== Source material ==

-- ==== Sys2Proof/Machine/Reset.lean ====
section
/-! DEFINITION. What survives an event (R329), the drain (R323) and the events that begin one, the loss of an unlock
(R358), fault Stops (R315), and a Lath reset (R267, R325, R365). -/

namespace Sys2Proof.Machine

/-! ### Entries that AO makes itself -/

/-- An entry enters the ring, or counts in OVF when the ring is full (R268). -/
def State.logRing (s : State) (e : LogEntry) : State :=
  if s.log.ring.length < 128 then { s with log := { s.log with ring := s.log.ring ++ [e] } }
  else { s with log := { s.log with ovf := satAdd s.log.ovf 1 } }

/-- An entry of SRCKIND AO (notes/assumptions/14: it does not pass through the Control domain's queue). -/
def State.logAO (s : State) (cause seq where_ aux : Nat) : State := s.logRing (logWords cause 6 0 0 0 seq where_ aux)

def cBROWNOUT : Nat := 0x60
def cWARMRESET : Nat := 0x61
def cWAKELOST : Nat := 0x64
def cCELLARBAD : Nat := 0x65
def cTROWELFAIL : Nat := 0x48
def cMORTARFAIL : Nat := 0x77

/-! ### LEVEL (R357, R358) -/

/-- LEVEL changes; below Full every halted core resumes (R357). -/
def State.setLevel (s : State) (l : Nat) : State :=
  { s with
    dbg := { s.dbg with level := BitVec.ofNat 2 l }
    cores := if l < 2 then s.cores.map fun c => { c with halted := false } else s.cores }

/-- The loss of an unlock: LEVEL becomes the lesser of LEVEL and the DEFAULT of a lifecycle state (R358). -/
def State.loseUnlock (s : State) (lc : BitVec 2) : State := s.setLevel (min s.dbg.level.toNat (lcDefault lc))

/-- The lifecycle state is read from the Gatehouse (R351). Its fuses only go forward (R352): an answer behind the state that
they are known to hold cannot come, and leaves that state. -/
def Dbg.readFuses (d : Dbg) (lc : BitVec 2) : Dbg :=
  let x := if d.fuse.toNat < lc.toNat then lc else d.fuse
  { d with
    lc := x
    fuse := x }

/-! ### The survival columns (R329) -/

/-- Spare map and patrol after a reset of the switched domains: the map stands with its pending mappings applied; DNEW,
RNEW, COPY and the patrol record start again (R345, R347, R349). -/
def Spare.afterReset (x : Spare) : Spare :=
  { State.reset.spare with
    retired := x.retired
    eUse := x.eUse
    eFor := x.eFor
    wUse := x.wUse
    wFor := x.wFor
    scf0 := x.scf0
    scf0x := x.scf0x
    scf1 := x.scf1
    scf1x := x.scf1x
    bond := x.bond
    bondx := x.bondx
    cores := x.cores
    mortar := x.mortar
    bays := x.bays.map fun b => { b with soft := 0, samples := 0 }
    unwritten := x.unwritten }

/-- What every reset of the switched domains leaves: the columns Warm and Stop of R329 before anything is restored from
the Cellar. GEN, LEVEL and the power state are the caller's. The log's queued entries stay (notes/assumptions/154). -/
def State.resetControl (s : State) : State :=
  { State.reset with
    pending := s.pending
    free := s.free
    mem := s.mem
    nvm := s.nvm
    lathA := { State.reset.lathA with up := s.lathA.up }
    lathB := { State.reset.lathB with up := s.lathB.up }
    log := s.log
    sem := { State.reset.sem with
      gen := s.sem.gen
      copy := s.sem.gen }
    pwr := { s.pwr with bayOff := 0 }
    cellar := s.cellar
    spare := s.spare.afterReset
    cellarRest := s.cellarRest
    dbg := { State.reset.dbg with
      lc := s.dbg.lc
      fuse := s.dbg.fuse
      level := s.dbg.level
      zdone := s.dbg.zdone
      refusals := s.dbg.refusals }
    tap := { s.tap with
      traceCore := 0
      traceLeft := 0
      boundary := 0
      held := [] }
    cutCopy := s.cutCopy }

/-- GEN advances and OWNER becomes NONE (R266). -/
def State.dropGrant (s : State) : State :=
  { s with sem := { s.sem with
    owner := none
    gen := s.sem.gen + 1
    copy := s.sem.gen + 1 } }

/-- The comparator's output for a voltage on WAKE_SENSE, with its hysteresis (R318). -/
def Pwr.wakeLevel (p : Pwr) (mv : Nat) : Bool :=
  let vth := 200 + 40 * p.thresh.toNat
  if p.pol then (if mv < vth then true else if vth + 25 < mv then false else p.level)
  else (if vth < mv then true else if mv + 25 < vth then false else p.level)

/-- The column Cold of R329, AO included; the cause latch takes LASTCAUSE (R309). What the part does not hold is kept:
memory, the NVM device, the lifecycle fuses, the levels on the pins. -/
def State.resetCold (s : State) (phase : Phase) (lastCause : BitVec 4) : State :=
  { State.reset with
    pending := s.pending
    free := s.free
    mem := s.mem
    nvm := s.nvm
    lathA := { State.reset.lathA with up := s.lathA.up }
    lathB := { State.reset.lathB with up := s.lathB.up }
    pwr := { State.reset.pwr with
      phase := phase
      lastCause := lastCause
      rstLow := s.pwr.rstLow
      vddGood := s.pwr.vddGood
      wakeMv := s.pwr.wakeMv
      level := State.reset.pwr.wakeLevel s.pwr.wakeMv }
    dbg := { State.reset.dbg with
      lc := s.dbg.lc
      fuse := s.dbg.fuse
      level := BitVec.ofNat 2 (lcDefault s.dbg.lc) }
    cutCopy := s.cutCopy }

/-- The classes that a Lath A, Lath B or Wing reset returns to zero (R302, R325, R329): the Scaffold, the exact totals and the bond
groups with their registers; runs of tiles are discarded. -/
def State.resetScaffold (s : State) : State :=
  { s with
    ctxs := []
    alloc := []
    tags := []
    poison := []
    totals := []
    runs := s.runs.filter fun r => r.source == xpSource
    groups := []
    store := []
    formed := []
    spilled := []
    topks := []
    ctl := { s.ctl with
      etSel := 0
      etLoad := 0
      ctxBase := 0
      spillBase := 0
      spillSize := 0 } }

/-- The Wing reset (R302, R329): the wing's bays, its READY bit, what it held of its image, and the Scaffold classes;
SI_RST falls (R229). The SO egress queues lie in the Control domain: what they offer stays until it is taken (R241). -/
def State.resetWing (s : State) (west : Bool) : State :=
  let s := (wingBays west).foldl (fun (s : State) n => s.mapBay n fun b => { Bay.reset with
    soq := b.soq
    stalled := b.stalled }) s
  let s := s.resetScaffold
  { s with img := if west then { s.img with westReady := false, west := WingImage.empty }
                  else { s.img with eastReady := false, east := WingImage.empty } }

/-! ### The drain (R323) -/

/-- The tiles of a bay in increasing SEQ from NEXT. -/
def Bay.inOrder (b : Bay) : List Tile := (List.range 64).filterMap fun i => b.tiles.find? fun t => b.place t.seq == i

/-- A drained bay: every tile whose header holds a slot has its ERROR token in the egress queue (R323), and SI_RST falls with
the wing start that held it (R229). -/
def Bay.drained (b : Bay) (cause : Nat) : Bay :=
  { b with
    tiles := []
    siRst := false
    act := none
    held := none
    lanes := []
    resume := none
    replay := none }.sends (b.egress ++ b.inOrder.map fun t : Tile => tokenError t.seq cause t.chain.toNat)

/-- A drain begins: tokens, and no Lath request that has not executed, no memory request that has not entered a port, no pass,
no start and no PROGRAM go on (R195, R201, R300, R323, R326). -/
def State.beginDrain (s : State) (d : DrainEnd) (cause : Nat) : State :=
  let s := s.cutProgram.cutPasses
  { s with
    bays := s.bays.map fun b => b.drained cause
    mpWait := []
    lathA := { s.lathA with reqs := [] }
    lathB := { s.lathB with reqs := [] }
    img := { s.img with
      start := none
      program := none }
    pwr := { s.pwr with phase := .drain d } }

/-- A warm reset from Run: the WARMRESET entry with SRCKIND `kind`, LASTCAUSE, and the drain (R309, R323, R328). -/
def State.beginWarm (s : State) (kind lastCause : Nat) : State :=
  let s := if kind = 6 then s.logAO cWARMRESET s.sem.gen.toNat 0 lastCause
    else s.logE cWARMRESET kind 0 0 0 s.sem.gen.toNat 0 lastCause
  State.beginDrain { s with pwr := { s.pwr with lastCause := BitVec.ofNat 4 lastCause } } .warm cWARMRESET

/-- A fault Stop from Run begins: one entry with the fault's cause, FSTOP, and the drain (R304, R315, R348). -/
def State.faultStop (s : State) (cause : Nat) : State :=
  let s := if cause = cMORTARFAIL then s.logE cause 5 0 0 0 s.spare.sweeps.toNat 0 0
    else s.logE cause 5 0 0 0 s.img.startNo.toNat 0 (2 ^ 10 * s.img.speed.toNat)
  State.beginDrain { s with pwr := { s.pwr with fstop := BitVec.ofNat 8 cause } } (.faultStop) cause

/-- Stop entry begins: `imgValid` is what IMGVALID will be; a wake level that stands already counts (R313, R314, R319). -/
def State.enterStop (s : State) (imgValid : Bool) : State :=
  { s with pwr := { s.pwr with
    phase := .entering imgValid
    seen := s.pwr.level
    rstSeen := s.pwr.rstLow || s.pwr.rstSeen } }

/-! ### Exits from Stop (R317, R320) -/

/-- The WARMRESET entry that AO makes of a Warm reset by RST_N (R323, R328). -/
def State.logWarm (s : State) : State := s.logAO cWARMRESET s.sem.gen.toNat 0 3

/-- The exit that an event takes begins at X0 once VDD is good; until then it waits (R317, R320). By RST_N it is a Warm reset,
which makes its entry (R323, R324). -/
def State.beginExit (s : State) (k : ExitKind) : State :=
  if s.pwr.vddGood then
    let s := if k = .warm then s.logWarm else s
    { s with pwr := { s.pwr with
      phase := .powerUp k
      lowPower := false
      exit := none
      taken := false
      lastCause := if k = .warm then 3 else s.pwr.lastCause } }
  else { s with pwr := { s.pwr with
    phase := .stop
    exit := some k } }

/-- A cold start whose step 1 fails leaves the block in Stop, which an RST_N that is held low leaves at once (R286, R314, R317). -/
def State.toStop (s : State) : State :=
  let s := { s with pwr := { s.pwr with phase := .stop } }
  if s.pwr.rstLow then s.beginExit .warm else s

/-! ### A Lath reset (R267, R325, R365) -/

/-- One port of the block. -/
def State.lath (s : State) (p : Port) : LathPort :=
  match p with
  | .a => s.lathA
  | .b => s.lathB
def State.setLath (s : State) (p : Port) (x : LathPort) : State :=
  match p with
  | .a => { s with lathA := x }
  | .b => { s with lathB := x }

/-- SOURCE code of a port (R363). -/
def portSource : Port → BitVec 2
  | .a => 0
  | .b => 1

/-- The semaphore of a port that its own reset finds as OWNER: released, GEN advanced, SEMRESET (R267, R270). -/
def State.semReset (s : State) (p : Port) : State :=
  if s.sem.owner = some p then
    (s.logE 0x35 (portKind p) 0 0 0 (s.sem.copy + 1).toNat 0 s.sem.copy.toNat).dropGrant
  else s

/-- A reset of the port that SOURCE names cancels a challenge (R365). -/
def State.cancelFor (s : State) (src : BitVec 2) : State :=
  if s.dbg.state = 2 ∧ s.dbg.source = src then
    { s with dbg := { s.dbg with
      state := 0
      result := 3
      chal := 0
      resp := 0 } }
  else s

/-- _RST_N of a port falls (R267). While STOPPED is 1, or under EXTEST or INTEST, only the pin's level is seen (R321, R354). -/
def State.portReset (s : State) (p : Port) : State :=
  if s.pwr.stopped || s.testing then s.setLath p { s.lath p with up := false }
  else
    let s := s.setLath p ⟨[], [], false⟩
    let s := (List.range 32).foldl (fun (s : State) n => s.loseTiles n) s
    ((s.semReset p).cancelFor (portSource p)).resetScaffold

/-- LATH_PORT_RESET_RELEASE: _RST_N has been high for 8 pc (R256). -/
def execLathPortResetRelease (p : Port) (s : State) : Host.Outcome State Fault Refusal :=
  .next (s.setLath p { s.lath p with up := true })

end Sys2Proof.Machine
end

===

Your goal: Search the listing above for lines containing "cWARMRESET", and copy them.

Solved exercise:
def cWARMRESET : Nat := 0x61
  let s := if kind = 6 then s.logAO cWARMRESET s.sem.gen.toNat 0 lastCause
    else s.logE cWARMRESET kind 0 0 0 s.sem.gen.toNat 0 lastCause
  State.beginDrain { s with pwr := { s.pwr with lastCause := BitVec.ofNat 4 lastCause } } .warm cWARMRESET
def State.logWarm (s : State) : State := s.logAO cWARMRESET s.sem.gen.toNat 0 3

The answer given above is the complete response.